== Segment start ==
-- ==== Sys2Proof/Laws/Encoding.lean ====
section
/-! SUPPORT. The two formats as numbers and field by field (spec/30_encoding.md R71, R72). -/

namespace Sys2Proof

theorem toNat_formatR (op : BitVec 8) (f1 f2 f3 f4 f5 : BitVec 4) :
    (formatR op f1 f2 f3 f4 f5).toNat =
      op.toNat * 2 ^ 24 + f1.toNat * 2 ^ 20 + f2.toNat * 2 ^ 16 + f3.toNat * 2 ^ 12 + f4.toNat * 2 ^ 8 +
        f5.toNat * 2 ^ 4 := by
  have h1 := f1.isLt
  have h2 := f2.isLt
  have h3 := f3.isLt
  have h4 := f4.isLt
  have h5 := f5.isLt
  simp only [formatR, BitVec.toNat_append, BitVec.toNat_ofNat, ← Nat.shiftLeft_add_eq_or_of_lt h1,
    ← Nat.shiftLeft_add_eq_or_of_lt h2, ← Nat.shiftLeft_add_eq_or_of_lt h3, ← Nat.shiftLeft_add_eq_or_of_lt h4,
    ← Nat.shiftLeft_add_eq_or_of_lt h5]
  simp [Nat.shiftLeft_eq]
  omega

theorem toNat_formatI (op : BitVec 8) (f1 : BitVec 4) (imm : BitVec 16) :
    (formatI op f1 imm).toNat = op.toNat * 2 ^ 24 + f1.toNat * 2 ^ 20 + imm.toNat := by
  have h1 := f1.isLt
  have h2 := imm.isLt
  simp only [formatI, BitVec.toNat_append, BitVec.toNat_ofNat, ← Nat.shiftLeft_add_eq_or_of_lt h1,
    ← Nat.shiftLeft_add_eq_or_of_lt h2]
  simp [Nat.shiftLeft_eq]
  omega

@[simp] theorem toNat_regField (r : Fin 16) : (regField r).toNat = r.val := by
  simp [regField]

@[simp] theorem regNum_regField (r : Fin 16) : regNum (regField r) = r := Fin.ext (toNat_regField r)

@[simp] theorem regField_regNum (f : BitVec 4) : regField (regNum f) = f :=
  BitVec.eq_of_toNat_eq (by simp [regNum])

/-- The fields of a word in format R (30_encoding.md R71). -/
theorem fieldsOf_formatR (op : BitVec 8) (f1 f2 f3 f4 f5 : BitVec 4) :
    (fieldsOf (formatR op f1 f2 f3 f4 f5)).f1 = regNum f1 ∧ (fieldsOf (formatR op f1 f2 f3 f4 f5)).f2 = regNum f2 ∧
      (fieldsOf (formatR op f1 f2 f3 f4 f5)).f3 = regNum f3 ∧ (fieldsOf (formatR op f1 f2 f3 f4 f5)).f4 = regNum f4 ∧
      (fieldsOf (formatR op f1 f2 f3 f4 f5)).f5 = regNum f5 := by
  have h1 := f1.isLt
  have h2 := f2.isLt
  have h3 := f3.isLt
  have h4 := f4.isLt
  have h5 := f5.isLt
  refine ⟨?_, ?_, ?_, ?_, ?_⟩ <;> refine congrArg regNum (BitVec.eq_of_toNat_eq ?_) <;>
    simp only [BitVec.extractLsb'_toNat, toNat_formatR, Nat.shiftRight_eq_div_pow] <;> omega

/-- The fields of a word in format I (30_encoding.md R72). -/
theorem fieldsOf_formatI (op : BitVec 8) (f1 : BitVec 4) (imm : BitVec 16) :
    (fieldsOf (formatI op f1 imm)).f1 = regNum f1 ∧ (fieldsOf (formatI op f1 imm)).imm16 = imm := by
  have h1 := f1.isLt
  have h2 := imm.isLt
  refine ⟨congrArg regNum (BitVec.eq_of_toNat_eq ?_), BitVec.eq_of_toNat_eq ?_⟩ <;>
    simp only [fieldsOf, BitVec.extractLsb'_toNat, toNat_formatI, Nat.shiftRight_eq_div_pow] <;> omega

end Sys2Proof
end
== Segment end ==
> **WHAT TO WORK ON**:
Write the data above out again in full, with every word as given.

> **PROBLEM SOLUTION**:
-- ==== Sys2Proof/Laws/Encoding.lean ====
section
/-! SUPPORT. The two formats as numbers and field by field (spec/30_encoding.md R71, R72). -/

namespace Sys2Proof

theorem toNat_formatR (op : BitVec 8) (f1 f2 f3 f4 f5 : BitVec 4) :
    (formatR op f1 f2 f3 f4 f5).toNat =
      op.toNat * 2 ^ 24 + f1.toNat * 2 ^ 20 + f2.toNat * 2 ^ 16 + f3.toNat * 2 ^ 12 + f4.toNat * 2 ^ 8 +
        f5.toNat * 2 ^ 4 := by
  have h1 := f1.isLt
  have h2 := f2.isLt
  have h3 := f3.isLt
  have h4 := f4.isLt
  have h5 := f5.isLt
  simp only [formatR, BitVec.toNat_append, BitVec.toNat_ofNat, ← Nat.shiftLeft_add_eq_or_of_lt h1,
    ← Nat.shiftLeft_add_eq_or_of_lt h2, ← Nat.shiftLeft_add_eq_or_of_lt h3, ← Nat.shiftLeft_add_eq_or_of_lt h4,
    ← Nat.shiftLeft_add_eq_or_of_lt h5]
  simp [Nat.shiftLeft_eq]
  omega

theorem toNat_formatI (op : BitVec 8) (f1 : BitVec 4) (imm : BitVec 16) :
    (formatI op f1 imm).toNat = op.toNat * 2 ^ 24 + f1.toNat * 2 ^ 20 + imm.toNat := by
  have h1 := f1.isLt
  have h2 := imm.isLt
  simp only [formatI, BitVec.toNat_append, BitVec.toNat_ofNat, ← Nat.shiftLeft_add_eq_or_of_lt h1,
    ← Nat.shiftLeft_add_eq_or_of_lt h2]
  simp [Nat.shiftLeft_eq]
  omega

@[simp] theorem toNat_regField (r : Fin 16) : (regField r).toNat = r.val := by
  simp [regField]

@[simp] theorem regNum_regField (r : Fin 16) : regNum (regField r) = r := Fin.ext (toNat_regField r)

@[simp] theorem regField_regNum (f : BitVec 4) : regField (regNum f) = f :=
  BitVec.eq_of_toNat_eq (by simp [regNum])

/-- The fields of a word in format R (30_encoding.md R71). -/
theorem fieldsOf_formatR (op : BitVec 8) (f1 f2 f3 f4 f5 : BitVec 4) :
    (fieldsOf (formatR op f1 f2 f3 f4 f5)).f1 = regNum f1 ∧ (fieldsOf (formatR op f1 f2 f3 f4 f5)).f2 = regNum f2 ∧
      (fieldsOf (formatR op f1 f2 f3 f4 f5)).f3 = regNum f3 ∧ (fieldsOf (formatR op f1 f2 f3 f4 f5)).f4 = regNum f4 ∧
      (fieldsOf (formatR op f1 f2 f3 f4 f5)).f5 = regNum f5 := by
  have h1 := f1.isLt
  have h2 := f2.isLt
  have h3 := f3.isLt
  have h4 := f4.isLt
  have h5 := f5.isLt
  refine ⟨?_, ?_, ?_, ?_, ?_⟩ <;> refine congrArg regNum (BitVec.eq_of_toNat_eq ?_) <;>
    simp only [BitVec.extractLsb'_toNat, toNat_formatR, Nat.shiftRight_eq_div_pow] <;> omega

/-- The fields of a word in format I (30_encoding.md R72). -/
theorem fieldsOf_formatI (op : BitVec 8) (f1 : BitVec 4) (imm : BitVec 16) :
    (fieldsOf (formatI op f1 imm)).f1 = regNum f1 ∧ (fieldsOf (formatI op f1 imm)).imm16 = imm := by
  have h1 := f1.isLt
  have h2 := imm.isLt
  refine ⟨congrArg regNum (BitVec.eq_of_toNat_eq ?_), BitVec.eq_of_toNat_eq ?_⟩ <;>
    simp only [fieldsOf, BitVec.extractLsb'_toNat, toNat_formatI, Nat.shiftRight_eq_div_pow] <;> omega

end Sys2Proof
end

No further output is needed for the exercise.